Why Don't Scientists Kill The 'Demon In The Freezer'?
HughPickens.com writes: Smallpox was one of the most devastating diseases humanity has ever faced, killing more than 300 million people in the 20th century alone. But thanks to the most successful global vaccination campaign in history, the disease was completely eradicated by 1980. By surrounding the last places on earth where smallpox was still occurring -- small villages in Asia and Africa -- and inoculating everyone in a wide circle around them, D. A. Henderson and the World Health Organization were able to starve the virus of hosts. Smallpox is highly contagious, but it is not spread by insects or animals. When it is gone from the human population, it is gone for good. But Errol Moris writes in the NYT that Henderson didn't really eliminate smallpox. In a handful of laboratories around the world, there are still stocks of smallpox, tucked away in one freezer or another. In 2014 the CDC announced that vials containing the deadly virus had been discovered in a cardboard box in a refrigerator located on the National Institutes of Health (NIH) campus in Bethesda, Maryland. How can you say it's eliminated when it's still out there, somewhere? The demon in the freezer.
Some scientists say that these residual stocks of smallpox should not be destroyed because some ruthless super-criminal or rogue government might be working on a new smallpox, even more virulent than existing strains of the virus. We may need existing stocks to produce new vaccines to counteract the new viruses. Meanwhile, opponents of retention argue that there's neither need nor practical reason for keeping the virus around. In a letter to Science Magazine published in 1994, the Nobel laureate David Baltimore wrote, "I doubt that we so desperately need to study smallpox that it would be worth the risk inherent in the experimentation." It all comes down to the question of how best to protect ourselves against ourselves. Is the greater threat to humanity our propensity for error and stupidity, or for dastardly ingenuity?
Some scientists say that these residual stocks of smallpox should not be destroyed because some ruthless super-criminal or rogue government might be working on a new smallpox, even more virulent than existing strains of the virus. We may need existing stocks to produce new vaccines to counteract the new viruses.
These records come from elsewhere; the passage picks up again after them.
-- ==== Sys2Proof/Syntax.lean ====
section
/-! DEFINITION. The commands: one constructor per row of spec/opcode_table.json, in the table's order. Operands name the
unit that acts and carry what the outside world supplies (measured offsets, received bytes, analog results). -/

namespace Sys2Proof

/-- The kinds of product builder with a dump interval (06 Table 6-1): density maps, cross-power pairs and integrators. -/
inductive BuilderKind where
  | dens
  | xp
  | int
  deriving DecidableEq, Repr

/-- The number of a kind in a record header (06 Table 6-2). -/
def BuilderKind.code : BuilderKind → Nat
  | .dens => 1
  | .xp => 2
  | .int => 3

/-- How many builders of a kind there are (06 Table 6-1). -/
def BuilderKind.count : BuilderKind → Nat
  | .dens => 64
  | .xp => 512
  | .int => 256

/-- The end markers that a multiblock carries: that of a multiblock, and that of an extended multiblock (03 R87). -/
structure EndMarkers where
  multiblock : Bool
  extended : Bool
  deriving DecidableEq, Repr

/-- A refresh of a channel, and the highest temperature that its DIMMs report with it (10 R279, Table 10-8). -/
structure RefreshDue where
  chan : Fin 16
  temp : BitVec 16
  deriving DecidableEq, Repr

/-- The end of start-up calibration: the items, by unit and number, whose sets failed, and the memory channels found populated (17 R464; 10 R288). -/
structure StartupCalibration where
  failed : List (Fin 6 × Fin 128)
  populated : BitVec 16
  deriving DecidableEq, Repr

/-- How a DRAM read ended (10 R281, R283). The syndrome bytes are those of Table 10-5. -/
inductive ReadEnd where
  | clean
  | corrected
  | uncorrectable (syndrome : Nat)
  deriving DecidableEq, Repr

/-- What training found on one memory channel (10 R269, R288, R289): DIMMs, ranks, capacity in bytes, a working setting, duration in ticks. -/
structure ChanReport where
  chan : Fin 16
  dimms : Nat
  ranks : Nat
  capacity : Nat
  works : Bool
  ticks : Nat
  temp : BitVec 16
  deriving DecidableEq, Repr

/-- The strap pins of 15 R400. -/
structure Straps where
  spanId : Fin 8
  nodeId : Fin 64
  spanX : Fin 8
  spanY : Fin 8
  spanCount : Fin 8
  deriving DecidableEq, Repr

/-- A source address of a received UDP request (13 R362, 14 R383). -/
structure NetAddr where
  mac : Nat
  ip : Nat
  udp : Nat
  deriving DecidableEq, Repr

/-- A PTP message after its checks (14 R384, R385). Times are Keystone times of the message timestamp point;
master times are TAI picoseconds. -/
inductive PtpMsg where
  | announce (master : Nat) (best : Bool)
  | sync (twoStep : Bool) (masterPs : Nat) (rx : KTime) (interval : Nat)
  | followUp (masterPs : Nat)
  | delayResp (masterPs : Nat)
  deriving DecidableEq, Repr

/-- What a place of the flash holds: whether its image is well formed and its key, signature and hash are right, and its header fields (18 R477). -/
structure FlashImage where
  authentic : Bool
  svn : Nat
  version : Nat
  hash : Nat
  deriving DecidableEq, Repr

/-- What the boot steps of 18 R478 read of the flash: the stage 1 copies, the firmware slots, and the boot record with its MAGIC and CRC (18 Table 18-1). -/
structure BootReport where
  copy0 : FlashImage
  copy1 : FlashImage
  slotA : FlashImage
  slotB : FlashImage
  recordOk : Bool
  recordActive : Fin 2
  recordSeq : Nat
  deriving DecidableEq, Repr

/-- What a host reset was (12 R323). -/
inductive HostResetKind where
  | flr | hot | linkLoss
  deriving DecidableEq, Repr

/-- The commands of the block, one per row of the operation table. -/
inductive Instr where
  -- rim, keystone
  | commitTakesEffect
  | linksCleanRestore
  | abutmentClear
  | boostRemoval
  | refclkLoss
  | refclkValid (offset : Int)
  | sysrefEdge
  | ppsEdge (rising : Bool) (pos : Fin 64)
  | ksLoad (v : Nat)
  | slewComplete
  | taiHoldover
  | lanePllLoss (pll : Fin 24)
  | loRelock
  | loLockConfirmed
  | loLockTimeout
  | loLockLoss
  | loRampSegment
  -- ingest
  | laneMultiblockRx (lane : Fin 128) (badHeaders : BitVec 32) (crcBad : Bool) (markers : EndMarkers) (octets : Bytes)
  | cdrLossOfLock (lane : Fin 128)
  | linkRelease (link : Fin 128)
  | pierRecoveryResume (pier : Fin 16)
  | pierFailedMarker (pier : Fin 16)
  | pierRestart (pier : Fin 16)
  | linkArrivalClear (link : Fin 128)
  -- front end
  | feInputSample (port : Fin 1024)
  | syncReset
  | syncNow
  | syncLEdge
  | trigoPulseEnd (pin : Fin 8)
  -- deck
  | frameDispatch (view : Fin 512) (port : Fin 1024) (girders : List (Fin 68))
  | frameComplete (girder : Fin 68) (checkOk : Bool) (memoryUe : Bool)
  | girderTimeout (girder : Fin 68)
  | spareReady (girder : Fin 68)
  | girderRetire (girder : Fin 68)
  -- products
  | productFrame (kind : BuilderKind) (n : Fin kind.count)
  | productRecordAcked (kind : BuilderKind) (n : Fin kind.count)
  | productClear (kind : BuilderKind) (n : Fin kind.count)
  | spectrogramTrace (n : Fin 64)
  | spectrogramRowAcked (n : Fin 64)
  | swBoundary (n : Fin 8)
  | fectlEvent
  -- triggers
  | maskSpectrum (m : Fin 256)
  | trigiEdge (n : Fin 8) (rising : Bool) (pos : Fin 64)
  | trigCmd (c : Fin 16)
  | rtrigWatermarkSend
  | rtrigStale (c : Fin 64)
  | exprEvent (ctx : Fin 1024)
  | ctxSettledAdvance (ctx : Fin 1024)
  | ctxArm (ctx : Fin 1024)
  | ctxAbort (ctx : Fin 1024)
  | trigLogEvent
  | trigLogAcked
  -- records
  | stagingSpaceGrant
  | extractBlockReturn (ctx : Fin 1024) (record : Nat)
  | trestleDispatch (core : Fin 32)
  | blockDelivered (core : Fin 32)
  | budgetExhausted (core : Fin 32)
  | recordDelivered (ctx : Fin 1024) (record : Nat)
  | completionEntryAcked
  | trClear (slot : Fin 32)
  -- trestle instructions: the core that executes, then the fields of Table 9-6
  | nop (core : Fin 32)
  | halt (core : Fin 32)
  | trap (core : Fin 32) (code : BitVec 8)
  | sync (core : Fin 32)
  | rete (core : Fin 32)
  | br (core : Fin 32) (cond : Fin 16) (target : BitVec 15)
  | call (core : Fin 32) (target : BitVec 15)
  | ret (core : Fin 32)
  | loop (core : Fin 32) (count : BitVec 16) (last : BitVec 15)
  | loopr (core : Fin 32) (ra : Fin 16) (last : BitVec 15)
  | movi (core : Fin 32) (rd : Fin 16) (imm : BitVec 24)
  | ld (core : Fin 32) (rd : Fin 16) (an : Fin 8) (off : BitVec 16) (mod : Fin 4)
  | st (core : Fin 32) (rd : Fin 16) (an : Fin 8) (off : BitVec 16) (mod : Fin 4)
  | lea (core : Fin 32) (ad : Fin 8) (an : Fin 8) (off : BitVec 16)
  | mvda (core : Fin 32) (ad : Fin 8) (ra : Fin 16)
  | mvad (core : Fin 32) (rd : Fin 16) (an : Fin 8)
  | add (core : Fin 32) (sat : Bool) (rd ra rb : Fin 16)
  | sub (core : Fin 32) (sat : Bool) (rd ra rb : Fin 16)
  | addi (core : Fin 32) (sat : Bool) (rd ra : Fin 16) (imm : BitVec 24)
  | neg (core : Fin 32) (sat : Bool) (rd ra : Fin 16)
  | abs (core : Fin 32) (sat : Bool) (rd ra : Fin 16)
  | mul (core : Fin 32) (sat : Bool) (rd ra rb : Fin 16)
  | shl (core : Fin 32) (sat : Bool) (rd ra : Fin 16) (n : BitVec 7)
  | asr (core : Fin 32) (sat : Bool) (rd ra : Fin 16) (n : BitVec 7)
  | min (core : Fin 32) (rd ra rb : Fin 16)
  | max (core : Fin 32) (rd ra rb : Fin 16)
  | cmp (core : Fin 32) (ra rb : Fin 16)
  | cmpi (core : Fin 32) (ra : Fin 16) (imm : BitVec 24)
  | and (core : Fin 32) (rd ra rb : Fin 16)
  | or (core : Fin 32) (rd ra rb : Fin 16)
  | xor (core : Fin 32) (rd ra rb : Fin 16)
  | lsr (core : Fin 32) (rd ra : Fin 16) (n : BitVec 7)
  | mpy (core : Fin 32) (sat : Bool) (ax : Fin 4) (ra rb : Fin 16)
  | mac (core : Fin 32) (sat : Bool) (ax : Fin 4) (ra rb : Fin 16)
  | msu (core : Fin 32) (sat : Bool) (ax : Fin 4) (ra rb : Fin 16)
  | adda (core : Fin 32) (sat : Bool) (ax ay : Fin 4)
  | suba (core : Fin 32) (sat : Bool) (ax ay : Fin 4)
  | clra (core : Fin 32) (ax : Fin 4)
  | ldac (core : Fin 32) (sat : Bool) (ax : Fin 4) (ra : Fin 16) (n : BitVec 7)
  | sha (core : Fin 32) (sat : Bool) (ax : Fin 4) (n : BitVec 7)
  | rnd (core : Fin 32) (sat : Bool) (rd : Fin 16) (ay : Fin 4) (n : BitVec 7)
  | mfa (core : Fin 32) (rd : Fin 16) (ay : Fin 4) (p : BitVec 7)
  | mta (core : Fin 32) (ax : Fin 4) (ra : Fin 16) (p : BitVec 7)
  | cmpa (core : Fin 32) (ax ay : Fin 4)
  | norm (core : Fin 32) (rd : Fin 16) (ay : Fin 4)
  | mula (core : Fin 32) (sat : Bool) (ax ay : Fin 4) (rb : Fin 16)
  | mfs (core : Fin 32) (rd : Fin 16) (imm : BitVec 24)
  | mff (core : Fin 32) (rd : Fin 16)
  | clrf (core : Fin 32) (imm : BitVec 24)
  | reservedOpcode (core : Fin 32)
  -- memory
  | bankSchedule (chan : Fin 16) (bank : Fin 256)
  | memReadComplete (chan : Fin 16) (result : ReadEnd)
  | rcdAlert (chan : Fin 16)
  | writeCrcError (chan : Fin 16)
  | remapComplete
  | refresh (due : RefreshDue)
  | selfRefreshEntry (chan : Fin 16)
  | selfRefreshExit (chan : Fin 16)
  | scrubRead (chan : Fin 16)
  | memSpeedReq (rate : Nat)
  | memchRetrain (chan : Fin 16)
  | trainingComplete (report : List ChanReport)
  -- ring and recorder
  | ringFlush (port : Fin 1024) (fe : Bool)
  | ringBlockWritten (port : Fin 1024) (fe : Bool)
  | ringSlabs (slabs : Nat)
  | nvmeWriteComplete (drive : Fin 4) (ok : Bool)
  | nvmeLinkLoss (drive : Fin 4)
  | manifestSigned
  | recDriveRestart (drive : Fin 4)
  | recNsFormat (ns : Fin 16)
  | recNsClose (ns : Fin 16)
  | recNsRead (ns : Fin 16) (offset count addr : Nat)
  | recNsReadDone (ns : Fin 16) (ok : Bool)
  -- host interface
  | accClear (byteEnables : BitVec 4) (value : BitVec 32)
  | registerWrite (bar2 : Bool) (offset : Nat) (byteEnables : BitVec 4) (value : BitVec 32)
  | apBaseWrite (byteEnables : BitVec 4) (value : BitVec 32)
  | apMoveDone
  | mboxSelWrite (byteEnables : BitVec 4) (value : BitVec 32)
  | mboxSnapshotDone
  | dcRead (bulk : Bool)
  | writeNow (bulk : Bool)
  | groupOpen
  | groupAdd (bulk : Bool)
  | groupCommit
  | groupDiscard
  | msixMessage (vector : Fin 64)
  | apertureAccess (write : Bool) (offset : Nat) (byteEnables : BitVec 4) (data : Bytes)
  | hostInterfaceReset (kind : HostResetKind)
  | hrEntryAcked (n : Fin 64)
  | hrRptrWrite (n : Fin 64) (byteEnables : BitVec 4) (value : BitVec 32)
  | mvTailWrite (m : Fin 16) (byteEnables : BitVec 4) (value : BitVec 32)
  | mvRun (m : Fin 16) (byteEnables : BitVec 4) (run : Bool)
  | mvResume (m : Fin 16) (byteEnables : BitVec 4)
  | mvSkip (m : Fin 16) (byteEnables : BitVec 4)
  | moverDescFetched (m : Fin 16) (readOk : Bool) (hostData : Bytes) (indexOk : Bool) (indexData : Bytes)
  | moverBurstDone (m : Fin 16) (readOk : Bool) (hostData : Bytes)
  | moverBarrierDone (m : Fin 16) (flushOk : Bool)
  -- Pelpin
  | pelpinRequestRx (iface : Fin 8) (src : NetAddr) (payload : Bytes)
  | pelpinRead
  | pelpinWrite
  | pelpinCommit
  | subscribe
  | bulkStage
  | bulkRead
  | bulkClear
  | open1
  | open3
  | close
  | notify (session : Fin 16) (sub : Fin 64)
  | sessionIdleTimeout (session : Fin 16)
  | open3Timeout (session : Fin 16)
  | groupAssemblyTimeout (session : Fin 16) (group : Fin 2)
  | boardLock
  | ppKeysLock
  | ppSessClose (session : Fin 16)
  -- network
  | ethFrameRx (iface : Fin 8) (fcsOk : Bool) (frame : Bytes)
  | netLinkUp (port : Fin 2)
  | netLinkLoss (iface : Fin 8)
  | vrtPacketSend (iface : Fin 8)
  | vrtContextPeriodic (stream : Fin 256)
  | ptpEventRx (port : Fin 2) (msg : PtpMsg)
  | ptpDelayReq
  -- truss
  | trussPacketRx (port : Fin 4) (cls : Fin 3) (seq : BitVec 8) (packet : Bytes)
  | trussAckTimeout (port : Fin 4) (cls : Fin 3)
  | trussLaneFail (port : Fin 4) (lane : Fin 5)
  | trussSpareJoin (port : Fin 4)
  | trussSleep (port : Fin 4) (lane : Fin 5)
  | trussWake (port : Fin 4) (lane : Fin 5)
  | trussRestart (port : Fin 4)
  | hpdEdge (head : Fin 2) (edid : Bytes)
  | dpTrainingRetry (head : Fin 2)
  | latchPoint (head : Fin 2)
  | displayFrameStart (head : Fin 2)
  | dispFlip (head : Fin 2)
  | scanoutUnderrun (head : Fin 2)
  -- power, calibration, monitor
  | tollhouseSlot (requests : List (Fin 256 × Nat)) (avsOk : Bool) (dieMv : Nat) (reading : Option (Nat × Nat)) (railsOk : Bool)
  | tempRead (readings : List Int)
  | derateStep
  | calItemStart
  | calItemDone (codes : List Nat)
  | calAgeTimeout (calUnit : Fin 6) (item : Fin 128)
  | calFull
  | calRun (calUnit : Fin 6)
  | monStartEvent
  | monConversion (input : Int)
  | monCodeReady
  -- security
  | fwLoad (addr len : Nat)
  | fwLoadChecked
  | fwLoadVerified (ok : Bool)
  | fwSwap
  | fwPrepareDone (ok : Bool)
  | fwHandoverDone
  | fwHandoverTimeout
  | fwConfirm
  | attNonce (nonce : Bytes)
  | attReportReady
  | secOwnerKey (key : Bytes)
  | configScrub (corrected : Nat) (uncorrectable : Nat)
  | configRestoreDone
  | ueExcursionEnd
  -- start-up
  | powerOnReset
  | perstRelease (straps : Straps)
  | bootDone (report : BootReport) (board : Bytes)
  | startupCalibrationDone (report : StartupCalibration)
  | linksStageEnd
  | pcieLinkUp
  | configurationRequest (busMaster : Option Bool) (d3hot : Option Bool)
  | hpdLow (head : Fin 2)
  | displayLinkTrained (head : Fin 2) (ok : Bool)
  | nvmeDriveReady (drive : Fin 4) (width : Nat) (model : Bytes) (nsids : List (Nat × Nat × Bool)) (labels : List (Fin 16 × Nat × Nat))
  | drvPerstRelease (drive : Fin 4)
  | trussAlignBlock (port : Fin 4) (lane : Fin 5) (frame : BitVec 16) (crcOk : Bool)
  | scanoutPanic (head : Fin 2)
  deriving DecidableEq, Repr

end Sys2Proof
end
Meanwhile, opponents of retention argue that there's neither need nor practical reason for keeping the virus around. In a letter to Science Magazine published in 1994, the Nobel laureate David Baltimore wrote, "I doubt that we so desperately need to study smallpox that it would be worth the risk inherent in the experimentation." It all comes down to the question of how best to protect ourselves against ourselves. Is the greater threat to humanity our propensity for error and stupidity, or for dastardly ingenuity?
It could be highly useful in future medical research, and the damage it could cause if it gets back into the wild would be minimal.
Some scientists say that these residual stocks of smallpox should not be destroyed because some ruthless super-criminal or rogue government might be working on a new smallpox, even more virulent than existing strains of the virus. We may need existing stocks to produce new vaccines to counteract the new viruses
This is the one I have to wonder about.
The vaccine for smallpox is not smallpox, It is vaccinia which is closely related to cowpox.
If someone releases smallpox and you need to vaccinate, then you still don't need to have any smallpox.
If someone makes a new type of smallpox and releases it, then you want the new smallpox to develop a defense against and test and now you have it from the infected people.
And it seems unlikely that the old smallpox (deadly) would be used to make a vaccine against any new smallpox, but I admit the possibility.
Smallpox is a member of the poxviridae family. If you need a virus like smallpox to fool around with in your lab, there are 28 genera and 69 species of pox.
On the other hand, smallpox is not the only disease we have eradicated.
Rinderpest is the other. Rinderpest is closely related to measles and measles probably evolved from rinderpest.
Stocks of Rinderpest remain, but rinderpest vaccine is made from a rinderpest virus variant, so it makes sense that we would keep some of that for just in case.
Yeah, besides... How will destroying all known samples prevent the case of "cardboard box in a refrigerator" that we don't know about...
If that storage method was a surprise, the clearly efforts to burn all stored samples wouldn't have included that one..
Obviously, though we really should increase control, regulation and security around these things.
It'll take you years to get from a gene sequence back to a functional virus with which to build a research program to look into the 'new variant' or whatever concern made growing smallpox again worthwhile. And there'd still be some doubt about if you got it right since some virus particles grab important proteins from the host cell that aren't encoded in their own genome.